===== AVAILABLE DATA

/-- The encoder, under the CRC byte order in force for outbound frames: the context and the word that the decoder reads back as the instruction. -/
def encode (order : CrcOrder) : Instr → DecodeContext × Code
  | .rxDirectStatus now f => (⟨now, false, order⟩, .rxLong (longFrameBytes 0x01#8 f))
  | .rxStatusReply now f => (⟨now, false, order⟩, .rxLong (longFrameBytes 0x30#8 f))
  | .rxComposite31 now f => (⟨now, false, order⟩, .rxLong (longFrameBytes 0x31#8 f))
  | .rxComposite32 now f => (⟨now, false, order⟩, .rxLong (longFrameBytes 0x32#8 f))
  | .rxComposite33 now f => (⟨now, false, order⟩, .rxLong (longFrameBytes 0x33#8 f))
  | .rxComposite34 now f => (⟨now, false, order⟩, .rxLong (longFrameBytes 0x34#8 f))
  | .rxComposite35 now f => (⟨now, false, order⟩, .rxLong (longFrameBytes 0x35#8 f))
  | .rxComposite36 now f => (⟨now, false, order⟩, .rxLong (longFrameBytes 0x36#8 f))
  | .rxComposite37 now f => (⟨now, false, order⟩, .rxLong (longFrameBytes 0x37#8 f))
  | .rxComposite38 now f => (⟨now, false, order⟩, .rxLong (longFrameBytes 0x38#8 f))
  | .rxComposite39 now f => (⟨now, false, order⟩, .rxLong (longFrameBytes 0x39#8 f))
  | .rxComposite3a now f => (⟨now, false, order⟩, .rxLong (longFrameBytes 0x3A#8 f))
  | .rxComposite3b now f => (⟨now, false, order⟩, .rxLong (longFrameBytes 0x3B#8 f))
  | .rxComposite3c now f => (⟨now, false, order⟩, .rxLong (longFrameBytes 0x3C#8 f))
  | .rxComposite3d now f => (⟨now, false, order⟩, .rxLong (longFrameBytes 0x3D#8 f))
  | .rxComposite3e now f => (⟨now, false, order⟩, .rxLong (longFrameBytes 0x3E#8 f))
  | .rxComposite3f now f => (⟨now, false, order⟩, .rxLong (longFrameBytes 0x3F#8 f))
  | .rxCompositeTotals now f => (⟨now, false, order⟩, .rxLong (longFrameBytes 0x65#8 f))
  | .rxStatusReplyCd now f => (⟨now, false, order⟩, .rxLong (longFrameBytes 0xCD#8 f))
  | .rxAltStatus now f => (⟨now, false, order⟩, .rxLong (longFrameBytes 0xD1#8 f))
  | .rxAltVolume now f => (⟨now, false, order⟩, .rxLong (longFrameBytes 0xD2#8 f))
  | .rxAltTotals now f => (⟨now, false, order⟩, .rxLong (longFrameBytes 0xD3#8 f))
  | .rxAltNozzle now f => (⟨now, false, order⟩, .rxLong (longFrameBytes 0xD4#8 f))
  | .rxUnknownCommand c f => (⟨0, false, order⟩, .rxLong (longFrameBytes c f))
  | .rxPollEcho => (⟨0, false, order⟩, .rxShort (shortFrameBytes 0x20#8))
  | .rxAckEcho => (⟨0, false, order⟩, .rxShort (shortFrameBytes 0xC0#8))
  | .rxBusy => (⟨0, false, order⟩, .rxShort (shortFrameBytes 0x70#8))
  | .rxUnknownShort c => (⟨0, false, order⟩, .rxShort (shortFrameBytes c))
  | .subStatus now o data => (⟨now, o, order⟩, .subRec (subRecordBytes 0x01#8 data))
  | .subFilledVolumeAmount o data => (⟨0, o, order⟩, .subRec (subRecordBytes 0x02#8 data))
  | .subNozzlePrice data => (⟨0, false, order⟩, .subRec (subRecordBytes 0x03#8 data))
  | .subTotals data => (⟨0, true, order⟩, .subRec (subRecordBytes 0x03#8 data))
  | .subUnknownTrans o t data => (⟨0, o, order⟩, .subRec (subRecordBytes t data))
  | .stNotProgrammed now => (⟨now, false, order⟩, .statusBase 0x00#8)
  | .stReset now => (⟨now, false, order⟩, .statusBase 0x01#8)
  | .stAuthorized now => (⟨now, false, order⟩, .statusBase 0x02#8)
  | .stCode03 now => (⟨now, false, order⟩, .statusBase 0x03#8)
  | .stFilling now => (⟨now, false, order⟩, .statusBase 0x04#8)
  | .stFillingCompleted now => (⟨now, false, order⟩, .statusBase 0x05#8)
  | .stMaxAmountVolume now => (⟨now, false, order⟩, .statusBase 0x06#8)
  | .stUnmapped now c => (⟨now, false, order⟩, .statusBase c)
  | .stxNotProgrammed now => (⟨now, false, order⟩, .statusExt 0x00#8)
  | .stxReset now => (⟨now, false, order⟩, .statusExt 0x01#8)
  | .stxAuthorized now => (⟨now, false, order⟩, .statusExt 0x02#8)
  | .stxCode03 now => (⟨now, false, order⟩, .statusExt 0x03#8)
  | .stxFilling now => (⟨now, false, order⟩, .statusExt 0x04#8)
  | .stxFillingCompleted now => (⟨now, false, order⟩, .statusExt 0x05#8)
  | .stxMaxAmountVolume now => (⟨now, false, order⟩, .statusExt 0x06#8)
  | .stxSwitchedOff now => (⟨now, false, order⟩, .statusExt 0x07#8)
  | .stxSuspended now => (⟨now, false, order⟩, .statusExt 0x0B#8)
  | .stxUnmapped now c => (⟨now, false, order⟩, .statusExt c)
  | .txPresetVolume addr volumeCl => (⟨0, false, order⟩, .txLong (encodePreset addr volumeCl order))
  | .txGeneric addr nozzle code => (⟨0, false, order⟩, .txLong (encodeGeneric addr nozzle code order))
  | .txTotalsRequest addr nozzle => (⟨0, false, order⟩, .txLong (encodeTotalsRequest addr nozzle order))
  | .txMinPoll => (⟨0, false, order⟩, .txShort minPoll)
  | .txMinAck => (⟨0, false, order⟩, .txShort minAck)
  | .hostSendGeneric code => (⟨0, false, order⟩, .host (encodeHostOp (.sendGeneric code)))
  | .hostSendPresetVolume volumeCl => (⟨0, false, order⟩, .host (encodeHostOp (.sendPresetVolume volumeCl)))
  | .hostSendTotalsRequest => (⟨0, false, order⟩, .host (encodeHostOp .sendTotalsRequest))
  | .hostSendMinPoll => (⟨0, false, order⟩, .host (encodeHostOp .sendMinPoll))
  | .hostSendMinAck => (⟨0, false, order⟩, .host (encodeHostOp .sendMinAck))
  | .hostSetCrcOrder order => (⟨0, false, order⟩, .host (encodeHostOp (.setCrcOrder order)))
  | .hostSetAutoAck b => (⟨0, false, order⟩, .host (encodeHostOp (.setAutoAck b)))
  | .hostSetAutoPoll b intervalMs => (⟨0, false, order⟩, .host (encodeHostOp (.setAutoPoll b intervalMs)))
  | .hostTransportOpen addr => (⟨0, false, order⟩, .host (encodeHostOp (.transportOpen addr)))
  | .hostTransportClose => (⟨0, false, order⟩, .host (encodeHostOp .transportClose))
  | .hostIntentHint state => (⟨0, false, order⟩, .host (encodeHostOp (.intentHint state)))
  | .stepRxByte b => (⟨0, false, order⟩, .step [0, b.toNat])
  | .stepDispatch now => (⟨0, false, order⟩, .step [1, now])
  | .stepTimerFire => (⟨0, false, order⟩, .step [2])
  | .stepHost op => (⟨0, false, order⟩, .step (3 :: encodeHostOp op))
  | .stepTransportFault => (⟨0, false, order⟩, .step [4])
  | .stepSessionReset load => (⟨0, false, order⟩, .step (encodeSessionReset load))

==========

WHAT IS BEING ASKED:
Write down, word for word, the lines above from the one containing "order⟩, .statusExt 0x01#8)" through the one containing "order⟩, .host (encodeHostOp .transportClose))", both ends included.

EXERCISE RESULT:
  | .stxReset now => (⟨now, false, order⟩, .statusExt 0x01#8)
  | .stxAuthorized now => (⟨now, false, order⟩, .statusExt 0x02#8)
  | .stxCode03 now => (⟨now, false, order⟩, .statusExt 0x03#8)
  | .stxFilling now => (⟨now, false, order⟩, .statusExt 0x04#8)
  | .stxFillingCompleted now => (⟨now, false, order⟩, .statusExt 0x05#8)
  | .stxMaxAmountVolume now => (⟨now, false, order⟩, .statusExt 0x06#8)
  | .stxSwitchedOff now => (⟨now, false, order⟩, .statusExt 0x07#8)
  | .stxSuspended now => (⟨now, false, order⟩, .statusExt 0x0B#8)
  | .stxUnmapped now c => (⟨now, false, order⟩, .statusExt c)
  | .txPresetVolume addr volumeCl => (⟨0, false, order⟩, .txLong (encodePreset addr volumeCl order))
  | .txGeneric addr nozzle code => (⟨0, false, order⟩, .txLong (encodeGeneric addr nozzle code order))
  | .txTotalsRequest addr nozzle => (⟨0, false, order⟩, .txLong (encodeTotalsRequest addr nozzle order))
  | .txMinPoll => (⟨0, false, order⟩, .txShort minPoll)
  | .txMinAck => (⟨0, false, order⟩, .txShort minAck)
  | .hostSendGeneric code => (⟨0, false, order⟩, .host (encodeHostOp (.sendGeneric code)))
  | .hostSendPresetVolume volumeCl => (⟨0, false, order⟩, .host (encodeHostOp (.sendPresetVolume volumeCl)))
  | .hostSendTotalsRequest => (⟨0, false, order⟩, .host (encodeHostOp .sendTotalsRequest))
  | .hostSendMinPoll => (⟨0, false, order⟩, .host (encodeHostOp .sendMinPoll))
  | .hostSendMinAck => (⟨0, false, order⟩, .host (encodeHostOp .sendMinAck))
  | .hostSetCrcOrder order => (⟨0, false, order⟩, .host (encodeHostOp (.setCrcOrder order)))
  | .hostSetAutoAck b => (⟨0, false, order⟩, .host (encodeHostOp (.setAutoAck b)))
  | .hostSetAutoPoll b intervalMs => (⟨0, false, order⟩, .host (encodeHostOp (.setAutoPoll b intervalMs)))
  | .hostTransportOpen addr => (⟨0, false, order⟩, .host (encodeHostOp (.transportOpen addr)))
  | .hostTransportClose => (⟨0, false, order⟩, .host (encodeHostOp .transportClose))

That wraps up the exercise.